> _TASK ITEM_
Output, word for word, the lines of this listing that fall between the line with "it (R347). -/" and the line with "since power-on, the", counting both of those lines, and no others.

> _EXTRACTED MATERIAL_
>>

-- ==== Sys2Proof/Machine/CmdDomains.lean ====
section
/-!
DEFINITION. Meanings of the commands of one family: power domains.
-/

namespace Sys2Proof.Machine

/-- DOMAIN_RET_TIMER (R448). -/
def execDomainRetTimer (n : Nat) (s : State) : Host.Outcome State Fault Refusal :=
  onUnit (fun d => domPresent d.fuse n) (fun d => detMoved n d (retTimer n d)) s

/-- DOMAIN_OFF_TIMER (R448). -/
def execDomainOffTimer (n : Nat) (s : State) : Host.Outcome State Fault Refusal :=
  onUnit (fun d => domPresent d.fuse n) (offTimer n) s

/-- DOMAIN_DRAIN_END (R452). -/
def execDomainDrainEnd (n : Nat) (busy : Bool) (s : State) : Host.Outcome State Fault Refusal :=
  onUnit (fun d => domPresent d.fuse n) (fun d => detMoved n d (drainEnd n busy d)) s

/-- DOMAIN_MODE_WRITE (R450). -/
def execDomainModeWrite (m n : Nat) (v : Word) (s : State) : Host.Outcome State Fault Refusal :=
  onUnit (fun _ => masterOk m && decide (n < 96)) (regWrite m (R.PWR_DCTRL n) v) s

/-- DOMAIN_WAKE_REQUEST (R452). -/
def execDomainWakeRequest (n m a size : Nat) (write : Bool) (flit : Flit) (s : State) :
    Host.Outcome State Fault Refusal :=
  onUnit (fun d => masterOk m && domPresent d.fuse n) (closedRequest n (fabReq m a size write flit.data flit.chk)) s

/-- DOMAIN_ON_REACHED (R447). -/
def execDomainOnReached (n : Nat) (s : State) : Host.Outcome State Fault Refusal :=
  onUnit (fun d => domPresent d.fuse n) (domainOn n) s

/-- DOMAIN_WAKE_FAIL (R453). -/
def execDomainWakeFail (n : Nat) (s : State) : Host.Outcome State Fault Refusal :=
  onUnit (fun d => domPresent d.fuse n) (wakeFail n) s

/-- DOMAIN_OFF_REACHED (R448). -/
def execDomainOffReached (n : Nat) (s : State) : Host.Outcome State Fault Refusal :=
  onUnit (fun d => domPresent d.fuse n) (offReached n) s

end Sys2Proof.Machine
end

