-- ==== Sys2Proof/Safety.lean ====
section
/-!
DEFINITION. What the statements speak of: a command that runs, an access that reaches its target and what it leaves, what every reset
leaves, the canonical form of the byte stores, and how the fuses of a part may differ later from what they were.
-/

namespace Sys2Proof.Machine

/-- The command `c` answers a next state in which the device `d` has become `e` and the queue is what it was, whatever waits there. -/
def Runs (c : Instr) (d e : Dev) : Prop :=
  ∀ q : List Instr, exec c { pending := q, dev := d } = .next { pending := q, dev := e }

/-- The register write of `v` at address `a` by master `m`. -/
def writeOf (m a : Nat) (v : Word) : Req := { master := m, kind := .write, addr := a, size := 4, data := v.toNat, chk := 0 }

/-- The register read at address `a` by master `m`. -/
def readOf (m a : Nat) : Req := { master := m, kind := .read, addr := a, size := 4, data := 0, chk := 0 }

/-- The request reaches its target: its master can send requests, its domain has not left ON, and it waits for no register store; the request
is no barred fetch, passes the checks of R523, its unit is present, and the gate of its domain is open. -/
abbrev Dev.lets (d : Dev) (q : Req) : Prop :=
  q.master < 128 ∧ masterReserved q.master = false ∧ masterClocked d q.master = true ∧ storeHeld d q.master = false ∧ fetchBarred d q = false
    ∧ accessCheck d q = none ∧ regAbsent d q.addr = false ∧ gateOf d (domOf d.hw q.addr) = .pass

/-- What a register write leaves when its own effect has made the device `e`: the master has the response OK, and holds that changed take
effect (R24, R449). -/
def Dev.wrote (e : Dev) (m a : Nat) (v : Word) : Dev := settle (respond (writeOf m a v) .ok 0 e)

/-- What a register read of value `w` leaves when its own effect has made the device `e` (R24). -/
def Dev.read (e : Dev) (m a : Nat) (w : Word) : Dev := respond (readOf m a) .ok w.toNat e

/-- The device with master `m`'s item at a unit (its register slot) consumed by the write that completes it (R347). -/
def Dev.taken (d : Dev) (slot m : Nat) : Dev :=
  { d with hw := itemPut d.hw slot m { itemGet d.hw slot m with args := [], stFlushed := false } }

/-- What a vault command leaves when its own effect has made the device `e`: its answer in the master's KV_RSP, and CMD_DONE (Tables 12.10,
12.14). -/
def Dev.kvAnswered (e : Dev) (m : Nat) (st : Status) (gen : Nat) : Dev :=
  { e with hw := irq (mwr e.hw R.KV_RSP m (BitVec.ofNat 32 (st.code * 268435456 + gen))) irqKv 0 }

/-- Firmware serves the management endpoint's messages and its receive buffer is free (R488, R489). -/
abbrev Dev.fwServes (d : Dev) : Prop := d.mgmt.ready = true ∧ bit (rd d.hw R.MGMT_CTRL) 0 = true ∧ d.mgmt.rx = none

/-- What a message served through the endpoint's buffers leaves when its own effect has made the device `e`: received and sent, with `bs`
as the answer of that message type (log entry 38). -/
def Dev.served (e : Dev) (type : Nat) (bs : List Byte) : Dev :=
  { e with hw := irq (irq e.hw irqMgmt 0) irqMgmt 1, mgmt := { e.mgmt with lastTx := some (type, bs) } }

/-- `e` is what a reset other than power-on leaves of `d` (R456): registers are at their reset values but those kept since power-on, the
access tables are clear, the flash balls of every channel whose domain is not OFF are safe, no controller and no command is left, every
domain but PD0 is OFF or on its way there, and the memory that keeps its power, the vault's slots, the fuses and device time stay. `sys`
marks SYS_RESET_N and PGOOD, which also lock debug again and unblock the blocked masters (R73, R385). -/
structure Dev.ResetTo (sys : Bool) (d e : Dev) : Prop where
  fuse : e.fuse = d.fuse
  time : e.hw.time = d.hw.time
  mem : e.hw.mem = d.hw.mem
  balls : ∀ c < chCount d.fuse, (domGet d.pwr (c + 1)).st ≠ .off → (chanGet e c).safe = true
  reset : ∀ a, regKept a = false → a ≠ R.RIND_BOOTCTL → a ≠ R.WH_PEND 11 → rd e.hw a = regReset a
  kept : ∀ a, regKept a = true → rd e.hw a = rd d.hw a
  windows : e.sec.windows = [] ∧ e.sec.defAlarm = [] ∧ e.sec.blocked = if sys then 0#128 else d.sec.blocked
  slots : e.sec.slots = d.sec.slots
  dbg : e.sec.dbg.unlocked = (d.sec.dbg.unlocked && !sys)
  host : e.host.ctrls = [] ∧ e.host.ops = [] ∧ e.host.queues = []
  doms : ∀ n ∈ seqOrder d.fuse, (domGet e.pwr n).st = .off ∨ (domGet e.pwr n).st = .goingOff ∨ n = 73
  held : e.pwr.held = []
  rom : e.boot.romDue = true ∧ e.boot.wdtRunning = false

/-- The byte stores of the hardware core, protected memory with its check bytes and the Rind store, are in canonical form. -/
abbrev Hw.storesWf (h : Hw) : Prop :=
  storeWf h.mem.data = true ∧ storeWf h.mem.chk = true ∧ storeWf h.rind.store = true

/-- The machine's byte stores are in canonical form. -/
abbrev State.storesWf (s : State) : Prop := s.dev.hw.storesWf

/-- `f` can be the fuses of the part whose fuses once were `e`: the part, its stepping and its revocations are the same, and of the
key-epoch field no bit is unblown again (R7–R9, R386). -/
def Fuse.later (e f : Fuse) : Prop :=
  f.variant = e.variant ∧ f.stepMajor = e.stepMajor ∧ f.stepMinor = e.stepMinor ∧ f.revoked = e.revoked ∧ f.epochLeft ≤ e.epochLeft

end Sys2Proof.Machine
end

<<

> _TASK SOLUTION_
/-- The device with master `m`'s item at a unit (its register slot) consumed by the write that completes it (R347). -/
def Dev.taken (d : Dev) (slot m : Nat) : Dev :=
  { d with hw := itemPut d.hw slot m { itemGet d.hw slot m with args := [], stFlushed := false } }

/-- What a vault command leaves when its own effect has made the device `e`: its answer in the master's KV_RSP, and CMD_DONE (Tables 12.10,
12.14). -/
def Dev.kvAnswered (e : Dev) (m : Nat) (st : Status) (gen : Nat) : Dev :=
  { e with hw := irq (mwr e.hw R.KV_RSP m (BitVec.ofNat 32 (st.code * 268435456 + gen))) irqKv 0 }

/-- Firmware serves the management endpoint's messages and its receive buffer is free (R488, R489). -/
abbrev Dev.fwServes (d : Dev) : Prop := d.mgmt.ready = true ∧ bit (rd d.hw R.MGMT_CTRL) 0 = true ∧ d.mgmt.rx = none

/-- What a message served through the endpoint's buffers leaves when its own effect has made the device `e`: received and sent, with `bs`
as the answer of that message type (log entry 38). -/
def Dev.served (e : Dev) (type : Nat) (bs : List Byte) : Dev :=
  { e with hw := irq (irq e.hw irqMgmt 0) irqMgmt 1, mgmt := { e.mgmt with lastTx := some (type, bs) } }

/-- `e` is what a reset other than power-on leaves of `d` (R456): registers are at their reset values but those kept since power-on, the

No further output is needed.